— Нет, у него выходные завтра и послезавтра, а у меня сегодня и завтра. Совпал только один день, вот я и намылилась навестить всех, чтобы не скучать. Отсюда поеду к Джейде и Санха.
— Как у них дела?
— Хорошо, они наконец-то дали сыну имя, аллилуйя! Разродились, спустя восемь месяцев.
— И как назвали?
— Тэй. Санха сказал, в честь какого-то героя.
— Что ж, если мальчик пойдёт по стопам наших мужчин, он тоже имеет возможность стать героем, — заметила Рин.

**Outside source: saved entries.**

-- ==== Sys2Proof/Laws/Rx.lean ====
section
/-! SUPPORT. Laws/Rx: everything a pushed byte can do, and that the receive-side operations keep the receive-side invariant. -/

namespace Sys2Proof.Machine

/-- The three things a byte against the empty-state rule or an append can be. -/
theorem Rx.take_cases (b : Byte) (r : Rx) :
    (r.cursor = 0 ∧ b ≠ 0xFC ∧ r.take b = r) ∨ (r.cursor = 0 ∧ b = 0xFC ∧ r.take b = r.append b)
      ∨ (r.cursor ≠ 0 ∧ r.take b = r.append b) := by
  by_cases h : r.cursor = 0
  · by_cases hb : b = 0xFC
    · exact .inr (.inl ⟨h, hb, by rw [Rx.take, if_pos h, if_pos hb]⟩)
    · exact .inl ⟨h, hb, by rw [Rx.take, if_pos h, if_neg hb]⟩
  · exact .inr (.inr ⟨h, by rw [Rx.take, if_neg h]⟩)

/-- Everything RX_PUSH can do (R29): ignore the byte, append it, drop it on a full valid buffer, or reset the buffer first. -/
theorem Rx.push_cases (p : FullValidPolicy) (b : Byte) (r : Rx) :
    (r.cursor = 0 ∧ b ≠ 0xFC ∧ r.push p b = r)
      ∨ (r.cursor = 0 ∧ b = 0xFC ∧ r.push p b = r.append b)
      ∨ (r.cursor ≠ 0 ∧ r.cursor ≠ 32 ∧ r.push p b = r.append b)
      ∨ (r.cursor = 32 ∧ r.valid = true ∧ p = .drop ∧ r.push p b = r)
      ∨ (r.cursor = 32 ∧ ¬ (r.valid = true ∧ p = .drop) ∧ b ≠ 0xFC ∧ r.push p b = Rx.empty)
      ∨ (r.cursor = 32 ∧ ¬ (r.valid = true ∧ p = .drop) ∧ b = 0xFC ∧ r.push p b = Rx.empty.append b) := by
  by_cases h : r.cursor = 32
  · by_cases hv : r.valid = true ∧ p = .drop
    · simp [Rx.push, h, hv]
    · have e : r.push p b = r.clear.take b := by simp [Rx.push, h, hv]
      rw [e]
      rcases Rx.take_cases b r.clear with ⟨_, hb, e⟩ | ⟨_, hb, e⟩ | ⟨hc, _⟩
      · exact .inr (.inr (.inr (.inr (.inl ⟨h, hv, hb, e⟩))))
      · exact .inr (.inr (.inr (.inr (.inr ⟨h, hv, hb, e⟩))))
      · exact absurd rfl hc
  · have e : r.push p b = r.take b := by simp [Rx.push, h]
    rw [e]
    rcases Rx.take_cases b r with ⟨h0, hb, e⟩ | ⟨h0, hb, e⟩ | ⟨hc, e⟩
    · exact .inl ⟨h0, hb, e⟩
    · exact .inr (.inl ⟨h0, hb, e⟩)
    · exact .inr (.inr (.inl ⟨hc, h, e⟩))

/-- The bytes after an append: the new one at the cursor, the old ones elsewhere. -/
theorem Rx.append_byte (b : Byte) (r : Rx) {i : Nat} (h : i < 32) :
    (r.append b).byte i = if i = r.cursor then b else r.byte i := byteAt_set _ _ _ h

@[simp] theorem Rx.empty_byte (i : Nat) : Rx.empty.byte i = 0x00 := byteAt_zeroBuffer i

theorem Rx.empty_Inv : Rx.empty.Inv := ⟨by simp, by simp, fun i _ _ => Rx.empty_byte i⟩

/-- Appending keeps the invariant when there is room, and the first byte appended is the marker. -/
theorem Rx.append_Inv {b : Byte} {r : Rx} (h : r.Inv) (hc : r.cursor < 32) (h0 : r.cursor = 0 → b = 0xFC) :
    (r.append b).Inv := by
  obtain ⟨_, hstart, hzero⟩ := h
  refine ⟨by simp; omega, fun _ => ?_, fun i hi hle => ?_⟩
  · rw [Rx.append_byte _ _ (by omega)]
    split
    · exact h0 (by omega)
    · exact hstart (by omega)
  · simp only [Rx.append_cursor] at hle
    rw [Rx.append_byte _ _ hi, if_neg (by omega)]
    exact hzero i hi (by omega)

/-- A pushed byte keeps the invariant, under either policy. -/
theorem Rx.push_Inv (p : FullValidPolicy) (b : Byte) {r : Rx} (h : r.Inv) : (r.push p b).Inv := by
  rcases Rx.push_cases p b r with
    ⟨_, _, e⟩ | ⟨h0, hb, e⟩ | ⟨hc, hn, e⟩ | ⟨_, _, _, e⟩ | ⟨_, _, _, e⟩ | ⟨_, _, hb, e⟩ <;> rw [e]
  · exact h
  · exact Rx.append_Inv h (by omega) fun _ => hb
  · exact Rx.append_Inv h (by have := h.1; omega) fun h0 => absurd h0 hc
  · exact h
  · exact Rx.empty_Inv
  · exact Rx.append_Inv Rx.empty_Inv (by simp) fun _ => hb

@[simp] theorem Rx.feed_nil (p : FullValidPolicy) (r : Rx) : r.feed p [] = r := rfl
@[simp] theorem Rx.feed_cons (p : FullValidPolicy) (b : Byte) (bs : List Byte) (r : Rx) :
    r.feed p (b :: bs) = (r.push p b).feed p bs := rfl
theorem Rx.feed_append (p : FullValidPolicy) (xs ys : List Byte) (r : Rx) :
    r.feed p (xs ++ ys) = (r.feed p xs).feed p ys := by simp [Rx.feed]

/-- The held bytes after an append. -/
theorem Rx.append_held (b : Byte) {r : Rx} (h : r.cursor < 32) : (r.append b).held = r.held ++ [b] :=
  firstBytes_set_succ r.buf b h

/-- Bytes fed to a non-empty buffer with room for them are appended. -/
theorem Rx.feed_held (p : FullValidPolicy) (bs : List Byte) {r : Rx} (h0 : r.cursor ≠ 0)
    (h : r.cursor + bs.length ≤ 32) :
    (r.feed p bs).cursor = r.cursor + bs.length ∧ (r.feed p bs).held = r.held ++ bs := by
  induction bs generalizing r with
  | nil => simp
  | cons b bs ih =>
    simp only [List.length_cons] at h
    have e : r.push p b = r.append b := by
      have h1 : r.cursor ≠ 32 := by omega
      simp [Rx.push, Rx.take, h0, h1]
    obtain ⟨hc, hb⟩ := ih (r := r.append b) (by simp) (by simp; omega)
    rw [Rx.feed_cons, e, hc, hb, Rx.append_held _ (by omega)]
    refine ⟨by simp; omega, by simp⟩

/-- A frame fed to an empty buffer is held whole. -/
theorem Rx.feed_frame_held (p : FullValidPolicy) (mt : Byte) (pl : List Byte) {r : Rx} (h0 : r.cursor = 0)
    (hl : pl.length ≤ 26) :
    (r.feed p (frameBytes mt pl)).cursor = 6 + pl.length ∧ (r.feed p (frameBytes mt pl)).held = frameBytes mt pl := by
  have e : r.push p 0xFC = r.append 0xFC := by simp [Rx.push, Rx.take, h0, Wire.start]
  have hh : (r.append 0xFC).held = [0xFC] := by
    rw [Rx.append_held _ (by omega)]
    simp [Rx.held, h0, firstBytes]
  have hf : frameBytes mt pl = 0xFC :: (frameBytes mt pl).tail := rfl
  have ht : (frameBytes mt pl).tail.length = 5 + pl.length := by simp
  rw [hf, Rx.feed_cons, e]
  obtain ⟨hc, hb⟩ := Rx.feed_held p (frameBytes mt pl).tail (r := r.append 0xFC) (by simp) (by rw [ht]; simp [h0]; omega)
  rw [hc, hb, hh, ht]
  refine ⟨by simp [h0]; omega, rfl⟩

/-- A noise byte leaves an empty buffer unchanged. -/
theorem Rx.feed_noise (p : FullValidPolicy) {bs : List Byte} {r : Rx} (h0 : r.cursor = 0) (h : ∀ b ∈ bs, b ≠ 0xFC) :
    r.feed p bs = r := by
  induction bs with
  | nil => rfl
  | cons b bs ih =>
    have hb : b ≠ 0xFC := h b (by simp)
    have e : r.push p b = r := by
      rcases Rx.push_cases p b r with ⟨_, _, e⟩ | ⟨_, hb', _⟩ | ⟨hc, _⟩ | ⟨hc, _⟩ | ⟨hc, _⟩ | ⟨hc, _⟩
      · exact e
      · exact absurd hb' hb
      · exact absurd h0 hc
      all_goals omega
    rw [Rx.feed_cons, e]
    exact ih fun b hb => h b (by simp [hb])

/-! ## What the status bits read -/

/-- A held byte, as an element of the held list. -/
theorem Rx.held_getElem? (r : Rx) {i : Nat} (h : i < r.cursor) (hc : r.cursor ≤ 32) : r.held[i]? = some (r.byte i) :=
  firstBytes_getElem? r.buf h hc

/-- Two receive sides with the frame's bytes in common, both complete, agree on every answer. -/
theorem Rx.answers_congr {r q : Rx} (hc : r.cursor ≤ 32) (h : r.complete = true)
    (hq : 6 + r.payloadLen ≤ q.cursor) (hb : ∀ i < 6 + r.payloadLen, q.byte i = r.byte i) :
    q.payloadLen = r.payloadLen ∧ q.complete = true ∧ q.valid = r.valid ∧ (∀ p < r.payloadLen, q.byte (5 + p) = r.byte (5 + p)) := by
  simp only [Rx.complete, Bool.and_eq_true, decide_eq_true_eq] at h
  have hL : q.payloadLen = r.payloadLen := by simp only [Rx.payloadLen]; rw [hb 4 (by omega)]
  have hcq : q.complete = true := by
    simp only [Rx.complete, Bool.and_eq_true, decide_eq_true_eq, hL]; omega
  have hcr : r.complete = true := by simp only [Rx.complete, Bool.and_eq_true, decide_eq_true_eq]; exact h
  refine ⟨hL, hcq, ?_, fun p hp => hb _ (by omega)⟩
  have hf : firstBytes q.buf (5 + r.payloadLen) = firstBytes r.buf (5 + r.payloadLen) :=
    firstBytes_congr (Nat.le_trans (by omega) hc) fun i hi => hb i (by omega)
  simp only [Rx.valid, Rx.headerOk, Rx.checksumOk, hcq, hcr, hL, hf, hb 0 (by omega), hb 2 (by omega), hb 3 (by omega),
    hb (5 + r.payloadLen) (by omega)]

end Sys2Proof.Machine
end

— И я буду героем! — подняла голову Бомми, держа в руке карандаш, как вымпел. Меня развеселил её вид, в котором она явно представляла себя кем-то из папиных историй.
— Ты уже маленькая героиня, Бомми, — потрепала я её по волосам. — Какие подвиги ты хочешь совершать?
— Подвиги? — не сразу вспомнила она значение слова, которое наверняка слышала во время чтений перед сном. Видела я одну из книжек. О золотом воинстве. Девочка тряхнула головой и встала, направившись к игрушкам. — Буду стелять!
— О нет, — прикрыла глаза Рин, видя, как старшая дочь вытягивает пластиковый пистолетик. — А то нам в семье мало продырявленных.
— Стелять! — повторила Бомми и, забегав по залу, воображала какие-то мишени, метилась в них, имитировала звуки пальбы, пряталась за диван и выскакивала из-за него.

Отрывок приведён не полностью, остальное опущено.